** Opening Provided material block **

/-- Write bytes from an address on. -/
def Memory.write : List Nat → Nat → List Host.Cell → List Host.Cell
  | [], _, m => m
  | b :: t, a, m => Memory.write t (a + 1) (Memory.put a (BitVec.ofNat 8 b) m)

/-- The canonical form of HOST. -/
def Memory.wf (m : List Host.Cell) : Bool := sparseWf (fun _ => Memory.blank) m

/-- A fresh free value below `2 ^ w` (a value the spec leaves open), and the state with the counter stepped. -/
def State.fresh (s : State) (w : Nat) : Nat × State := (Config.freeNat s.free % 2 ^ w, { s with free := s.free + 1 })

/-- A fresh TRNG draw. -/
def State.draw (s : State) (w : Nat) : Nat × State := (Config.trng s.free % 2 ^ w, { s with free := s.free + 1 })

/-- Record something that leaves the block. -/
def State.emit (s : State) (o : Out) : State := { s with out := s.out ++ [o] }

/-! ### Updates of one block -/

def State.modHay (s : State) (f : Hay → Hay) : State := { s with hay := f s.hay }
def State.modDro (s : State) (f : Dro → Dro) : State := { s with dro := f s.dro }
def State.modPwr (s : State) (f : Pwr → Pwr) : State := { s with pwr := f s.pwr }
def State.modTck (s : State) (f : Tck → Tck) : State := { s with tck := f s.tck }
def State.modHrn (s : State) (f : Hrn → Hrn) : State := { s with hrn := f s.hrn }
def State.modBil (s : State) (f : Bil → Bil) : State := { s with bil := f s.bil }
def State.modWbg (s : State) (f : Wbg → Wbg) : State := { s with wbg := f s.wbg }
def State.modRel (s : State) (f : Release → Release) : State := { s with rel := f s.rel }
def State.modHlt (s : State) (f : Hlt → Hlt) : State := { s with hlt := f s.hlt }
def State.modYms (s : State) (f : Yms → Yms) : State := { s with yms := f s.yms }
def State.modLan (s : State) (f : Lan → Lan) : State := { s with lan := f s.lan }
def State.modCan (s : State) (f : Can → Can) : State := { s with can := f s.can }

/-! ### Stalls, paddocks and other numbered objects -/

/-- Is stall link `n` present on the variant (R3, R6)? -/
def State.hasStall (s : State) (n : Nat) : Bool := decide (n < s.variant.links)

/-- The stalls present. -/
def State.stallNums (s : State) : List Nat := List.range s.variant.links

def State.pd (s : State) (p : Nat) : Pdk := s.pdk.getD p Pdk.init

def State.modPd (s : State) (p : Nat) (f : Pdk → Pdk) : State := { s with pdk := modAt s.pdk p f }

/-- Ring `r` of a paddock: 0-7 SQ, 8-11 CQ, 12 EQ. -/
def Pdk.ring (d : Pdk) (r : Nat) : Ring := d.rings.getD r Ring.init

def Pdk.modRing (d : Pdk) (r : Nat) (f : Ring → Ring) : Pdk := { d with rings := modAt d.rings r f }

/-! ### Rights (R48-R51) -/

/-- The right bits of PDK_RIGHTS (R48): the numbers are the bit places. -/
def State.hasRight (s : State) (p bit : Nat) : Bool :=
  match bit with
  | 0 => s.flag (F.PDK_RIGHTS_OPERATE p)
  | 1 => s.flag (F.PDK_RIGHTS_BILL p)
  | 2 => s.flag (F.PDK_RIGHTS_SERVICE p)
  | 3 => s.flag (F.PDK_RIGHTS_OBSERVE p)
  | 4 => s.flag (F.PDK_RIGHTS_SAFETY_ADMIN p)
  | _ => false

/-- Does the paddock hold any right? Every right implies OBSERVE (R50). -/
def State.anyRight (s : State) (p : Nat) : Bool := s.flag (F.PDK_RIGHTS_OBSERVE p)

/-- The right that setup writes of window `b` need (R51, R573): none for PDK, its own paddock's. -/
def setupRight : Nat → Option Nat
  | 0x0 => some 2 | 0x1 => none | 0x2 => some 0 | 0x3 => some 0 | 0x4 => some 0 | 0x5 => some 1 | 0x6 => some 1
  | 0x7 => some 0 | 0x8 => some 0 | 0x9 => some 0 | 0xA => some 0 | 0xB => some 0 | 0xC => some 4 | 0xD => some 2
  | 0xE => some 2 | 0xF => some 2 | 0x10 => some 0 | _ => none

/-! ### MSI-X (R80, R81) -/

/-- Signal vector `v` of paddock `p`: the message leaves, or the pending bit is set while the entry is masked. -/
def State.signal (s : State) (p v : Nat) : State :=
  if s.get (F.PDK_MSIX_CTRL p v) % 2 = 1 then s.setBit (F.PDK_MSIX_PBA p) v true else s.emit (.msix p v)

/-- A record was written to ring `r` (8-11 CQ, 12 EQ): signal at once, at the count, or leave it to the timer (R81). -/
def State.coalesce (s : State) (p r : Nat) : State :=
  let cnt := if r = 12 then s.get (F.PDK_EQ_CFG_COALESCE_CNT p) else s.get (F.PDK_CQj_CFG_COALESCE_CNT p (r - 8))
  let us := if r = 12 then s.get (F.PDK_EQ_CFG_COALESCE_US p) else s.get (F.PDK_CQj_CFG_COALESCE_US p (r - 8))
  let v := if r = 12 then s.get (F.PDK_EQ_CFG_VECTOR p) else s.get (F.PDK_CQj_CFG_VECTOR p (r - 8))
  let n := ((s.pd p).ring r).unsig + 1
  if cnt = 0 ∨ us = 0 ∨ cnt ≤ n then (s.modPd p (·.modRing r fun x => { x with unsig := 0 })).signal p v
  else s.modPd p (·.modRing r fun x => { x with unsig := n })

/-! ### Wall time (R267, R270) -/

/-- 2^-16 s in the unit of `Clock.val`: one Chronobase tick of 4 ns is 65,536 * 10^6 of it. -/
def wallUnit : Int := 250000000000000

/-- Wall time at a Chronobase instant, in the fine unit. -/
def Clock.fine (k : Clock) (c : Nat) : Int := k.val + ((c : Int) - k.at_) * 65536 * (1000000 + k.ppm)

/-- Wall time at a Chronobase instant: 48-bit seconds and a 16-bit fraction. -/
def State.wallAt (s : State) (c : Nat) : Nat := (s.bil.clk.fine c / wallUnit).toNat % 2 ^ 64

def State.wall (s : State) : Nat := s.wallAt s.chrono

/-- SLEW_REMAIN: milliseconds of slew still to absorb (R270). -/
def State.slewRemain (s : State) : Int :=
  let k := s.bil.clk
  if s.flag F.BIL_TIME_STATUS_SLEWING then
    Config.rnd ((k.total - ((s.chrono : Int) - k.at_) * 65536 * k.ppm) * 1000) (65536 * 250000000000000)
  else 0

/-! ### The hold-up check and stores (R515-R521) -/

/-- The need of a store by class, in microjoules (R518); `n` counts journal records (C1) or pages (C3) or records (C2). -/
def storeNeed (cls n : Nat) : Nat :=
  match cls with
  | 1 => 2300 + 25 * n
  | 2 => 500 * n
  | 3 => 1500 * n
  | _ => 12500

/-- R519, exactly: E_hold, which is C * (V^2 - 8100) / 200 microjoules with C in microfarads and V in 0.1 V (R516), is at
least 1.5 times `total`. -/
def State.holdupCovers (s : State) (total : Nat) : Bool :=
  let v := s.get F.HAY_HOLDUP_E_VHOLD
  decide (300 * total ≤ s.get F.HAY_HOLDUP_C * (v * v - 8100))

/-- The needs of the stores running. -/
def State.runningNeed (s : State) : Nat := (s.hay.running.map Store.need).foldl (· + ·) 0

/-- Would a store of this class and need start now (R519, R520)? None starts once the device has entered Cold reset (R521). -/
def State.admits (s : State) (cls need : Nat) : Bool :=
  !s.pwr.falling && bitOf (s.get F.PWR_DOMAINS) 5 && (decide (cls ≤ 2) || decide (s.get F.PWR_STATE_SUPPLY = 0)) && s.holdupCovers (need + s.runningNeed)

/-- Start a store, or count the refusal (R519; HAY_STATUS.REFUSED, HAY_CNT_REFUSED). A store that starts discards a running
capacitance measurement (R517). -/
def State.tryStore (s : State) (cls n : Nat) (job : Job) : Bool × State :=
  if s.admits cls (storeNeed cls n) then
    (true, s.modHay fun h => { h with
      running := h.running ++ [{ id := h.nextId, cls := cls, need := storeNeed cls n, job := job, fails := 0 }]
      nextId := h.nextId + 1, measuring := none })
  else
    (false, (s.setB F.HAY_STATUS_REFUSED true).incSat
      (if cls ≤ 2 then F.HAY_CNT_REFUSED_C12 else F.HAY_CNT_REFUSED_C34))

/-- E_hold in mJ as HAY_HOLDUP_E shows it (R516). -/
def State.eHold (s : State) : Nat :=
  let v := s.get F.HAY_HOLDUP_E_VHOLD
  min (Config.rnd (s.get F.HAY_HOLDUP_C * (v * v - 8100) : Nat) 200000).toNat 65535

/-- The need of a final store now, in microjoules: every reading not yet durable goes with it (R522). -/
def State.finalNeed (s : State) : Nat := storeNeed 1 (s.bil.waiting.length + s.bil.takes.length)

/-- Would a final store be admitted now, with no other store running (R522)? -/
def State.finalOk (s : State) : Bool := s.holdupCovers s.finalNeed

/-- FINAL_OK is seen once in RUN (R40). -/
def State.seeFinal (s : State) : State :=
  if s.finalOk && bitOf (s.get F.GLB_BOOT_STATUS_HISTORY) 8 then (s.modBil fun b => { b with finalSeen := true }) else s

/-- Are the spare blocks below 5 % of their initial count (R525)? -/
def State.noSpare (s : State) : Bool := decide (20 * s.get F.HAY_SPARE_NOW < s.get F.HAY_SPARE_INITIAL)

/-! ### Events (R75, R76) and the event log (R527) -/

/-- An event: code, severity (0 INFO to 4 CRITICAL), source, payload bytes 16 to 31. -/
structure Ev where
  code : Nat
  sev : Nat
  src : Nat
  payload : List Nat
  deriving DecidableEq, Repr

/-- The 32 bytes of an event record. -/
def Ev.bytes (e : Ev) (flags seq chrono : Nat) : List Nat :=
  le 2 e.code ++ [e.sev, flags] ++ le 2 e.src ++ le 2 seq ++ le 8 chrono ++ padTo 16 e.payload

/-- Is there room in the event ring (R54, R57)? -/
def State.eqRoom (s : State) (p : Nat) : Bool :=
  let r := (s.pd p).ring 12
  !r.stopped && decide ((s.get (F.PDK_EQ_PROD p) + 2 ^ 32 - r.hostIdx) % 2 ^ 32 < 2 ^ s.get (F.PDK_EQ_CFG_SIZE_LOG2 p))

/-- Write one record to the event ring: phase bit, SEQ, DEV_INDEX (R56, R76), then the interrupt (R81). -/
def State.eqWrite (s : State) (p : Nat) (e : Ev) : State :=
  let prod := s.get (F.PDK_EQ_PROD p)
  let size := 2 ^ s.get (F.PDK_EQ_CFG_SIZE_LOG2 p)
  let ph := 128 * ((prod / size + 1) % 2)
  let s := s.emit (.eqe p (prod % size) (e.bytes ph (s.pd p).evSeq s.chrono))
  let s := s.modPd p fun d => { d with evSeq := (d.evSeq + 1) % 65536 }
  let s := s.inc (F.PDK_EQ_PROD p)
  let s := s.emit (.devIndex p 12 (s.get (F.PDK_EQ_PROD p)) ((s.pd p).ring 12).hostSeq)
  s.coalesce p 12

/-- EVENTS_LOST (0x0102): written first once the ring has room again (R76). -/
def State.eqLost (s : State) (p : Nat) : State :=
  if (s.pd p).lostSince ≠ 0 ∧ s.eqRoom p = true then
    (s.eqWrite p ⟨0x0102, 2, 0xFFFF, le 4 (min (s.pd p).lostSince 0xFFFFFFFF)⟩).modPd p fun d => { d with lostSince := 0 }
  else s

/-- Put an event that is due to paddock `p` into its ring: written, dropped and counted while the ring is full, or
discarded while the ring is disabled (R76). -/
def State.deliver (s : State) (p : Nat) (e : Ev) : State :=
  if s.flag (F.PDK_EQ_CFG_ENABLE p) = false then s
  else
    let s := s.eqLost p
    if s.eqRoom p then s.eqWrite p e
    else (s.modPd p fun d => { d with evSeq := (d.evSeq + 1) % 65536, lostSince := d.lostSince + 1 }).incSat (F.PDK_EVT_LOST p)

** Closing Provided material block **

Problem to solve: Please make an exact copy of the lines above from the line with "0x6 => some 1" through the line with "let n := ((s.pd p).ring r).unsig + 1", both ends included.

Answer space:
  | 0x0 => some 2 | 0x1 => none | 0x2 => some 0 | 0x3 => some 0 | 0x4 => some 0 | 0x5 => some 1 | 0x6 => some 1
  | 0x7 => some 0 | 0x8 => some 0 | 0x9 => some 0 | 0xA => some 0 | 0xB => some 0 | 0xC => some 4 | 0xD => some 2
  | 0xE => some 2 | 0xF => some 2 | 0x10 => some 0 | _ => none

/-! ### MSI-X (R80, R81) -/

/-- Signal vector `v` of paddock `p`: the message leaves, or the pending bit is set while the entry is masked. -/
def State.signal (s : State) (p v : Nat) : State :=
  if s.get (F.PDK_MSIX_CTRL p v) % 2 = 1 then s.setBit (F.PDK_MSIX_PBA p) v true else s.emit (.msix p v)

/-- A record was written to ring `r` (8-11 CQ, 12 EQ): signal at once, at the count, or leave it to the timer (R81). -/
def State.coalesce (s : State) (p r : Nat) : State :=
  let cnt := if r = 12 then s.get (F.PDK_EQ_CFG_COALESCE_CNT p) else s.get (F.PDK_CQj_CFG_COALESCE_CNT p (r - 8))
  let us := if r = 12 then s.get (F.PDK_EQ_CFG_COALESCE_US p) else s.get (F.PDK_CQj_CFG_COALESCE_US p (r - 8))
  let v := if r = 12 then s.get (F.PDK_EQ_CFG_VECTOR p) else s.get (F.PDK_CQj_CFG_VECTOR p (r - 8))
  let n := ((s.pd p).ring r).unsig + 1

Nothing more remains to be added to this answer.